Americans imprisoned


“I, John Nichols, a native of Durham, State of Massachusetts ... say, that I ... was taken by a press gang ... I gave the Lieutenant my Protection ...

I then asked the lieutenant for my Protection; he answered “I will give it to you with a hell to it,” and immediately tore it up before my face ... I was drafted on board the Aboukir 74 [guns], where I remained three years and ... was in the grand battle between the Russians and the French in the month of June, 1812.

“The American Consul ... applied for my discharge, which was granted...but kept from me until the war broke out. I then determined to give myself up as a prisoner of war, let the consequence be what it would ...
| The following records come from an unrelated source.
-- ==== Sys2Proof/Machine/Ports.lean ====
section
/-!
DEFINITION. The block's ports: what the input ports carry at an edge and the command they give
(10_state.md R22, 30_encoding.md R64), and the output ports (10_state.md R23).
-/

namespace Sys2Proof.Machine

/-- An edge at which the host issues nothing: `rst = 0` and `cmd_valid = 0`, the assembler's IDLE
(30_encoding.md R67). The other two ports may carry anything (R64); here they carry 0 (log 9). -/
def Inputs.idle (W : Nat) : Inputs W where
  rst := false
  cmdValid := false
  cmdOp := 0
  cmdData := 0

/-- An edge with `rst = 1`, the assembler's RESET (30_encoding.md R67). The other ports may carry
anything (70_reset_and_hazards.md R160); here they carry 0 (log 9). -/
def Inputs.reset (W : Nat) : Inputs W where
  rst := true
  cmdValid := false
  cmdOp := 0
  cmdData := 0

/-- An edge at which the host issues the command of an opcode and an operand. -/
def Inputs.issue {W : Nat} (op : BitVec 3) (data : BitVec W) : Inputs W where
  rst := false
  cmdValid := true
  cmdOp := op
  cmdData := data

/-- An edge at which the host issues a command. -/
def commandEdge {W : Nat} (c : Command W) : Inputs W := Inputs.issue c.opcode.bits c.data

/-- The same for a command of this hardware. -/
def issueEdge (i : Instr) : Inputs Config.W := commandEdge i.command

/-- The opcode the block performs: `cmd_op`, or NOP's where `cmd_valid = 0` (10_state.md R40,
30_encoding.md R64). -/
def Inputs.op {W : Nat} (i : Inputs W) : BitVec 3 := if i.cmdValid then i.cmdOp else 0b000#3

/-- The word of the command the block performs at an edge without reset (30_encoding.md R60, R64). -/
def Inputs.word {W : Nat} (i : Inputs W) : CmdWordOf W := i.op ++ i.cmdData

/-- The command of this hardware that the block performs at an edge without reset. -/
def Inputs.command (i : Inputs Config.W) : Instr := decode i.word

/-- What the input ports carry at the next edge: the head of what the host drives, and past its end
no command (log 1). -/
def StateAt.ports {W : Nat} (s : StateAt W) : Inputs W := s.inputs.headD (Inputs.idle W)

/-- The host moves on: what it drives at the edge after this one becomes the next. -/
def StateAt.advance {W : Nat} (s : StateAt W) : StateAt W := { s with inputs := s.inputs.tail }

/-- The host drives these values at the coming edges (00_scope.md R17: any values). -/
def StateAt.drive {W : Nat} (s : StateAt W) (is : List (Inputs W)) : StateAt W :=
  { s with inputs := is }

/-- The host drives these values at the next edge, in place of what it would have driven. -/
def StateAt.driveNext {W : Nat} (s : StateAt W) (i : Inputs W) : StateAt W :=
  { s with inputs := i :: s.inputs.tail }

/-- This hardware's input ports at the next edge. -/
def State.ports (s : State) : Inputs Config.W := s.toStateAt.ports

/-- This hardware's host moves on. -/
def State.advance (s : State) : State := ⟨s.toStateAt.advance⟩

/-- This hardware's host drives these values at the coming edges. -/
def State.drive (s : State) (is : List (Inputs Config.W)) : State := ⟨s.toStateAt.drive is⟩

/-- This hardware's host drives these values at the next edge. -/
def State.driveNext (s : State) (i : Inputs Config.W) : State := ⟨s.toStateAt.driveNext i⟩

/-- What the output ports show during a cycle (10_state.md R23). -/
structure Outputs (W : Nat) where
  /-- `bit_out`. -/
  bitOut : Bool
  /-- `out_valid`. -/
  outValid : Bool
  /-- `ref_out`. -/
  refOut : BitVec W
  /-- `step_out`. -/
  stepOut : BitVec W
  /-- `ready`. -/
  ready : Bool
  /-- `status`. -/
  status : BitVec 8
deriving DecidableEq, Repr

/-- The output ports, a function of the registers alone (10_state.md R23). -/
def Regs.outputs {W : Nat} (r : Regs W) : Outputs W where
  bitOut := r.bitQ
  outValid := r.validQ
  refOut := r.acc
  stepOut := r.step
  ready := r.ready
  status := r.statusWord

end Sys2Proof.Machine
end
“[T]he Captain told me I was an Englishman ..., and kept me in irons 24 hours, after which I was taken to the gangway and received one dozen with the cat on my bare back. The captain then asked me if I would go to duty and I told him no — I would sooner die first ... [T]he same was repeated four days successively, and I received four dozen on my naked back. After the fourth day I was a prisoner-at-large ... John Nichols ... Salem Register, July 17, 1813.”


In the afternoon of the 15th [July] was witnessed at Red Hook, N.Y. a most astonishing and awful phenomenon, occasioned, as is supposed by the bursting of a cloud. It presented itself in the form of a tremendous whirlwind, descended to the ground, and for the space of 4 or 5 miles swept every thing before it — houses, barns and trees (some of which were between 2 and 3 feet diameter) were prostrated in its course. It is not ascertained that any lives were lost, but the threatening aspect it assumed, and the destruction it effected are truly deplorable and indescribable [sic].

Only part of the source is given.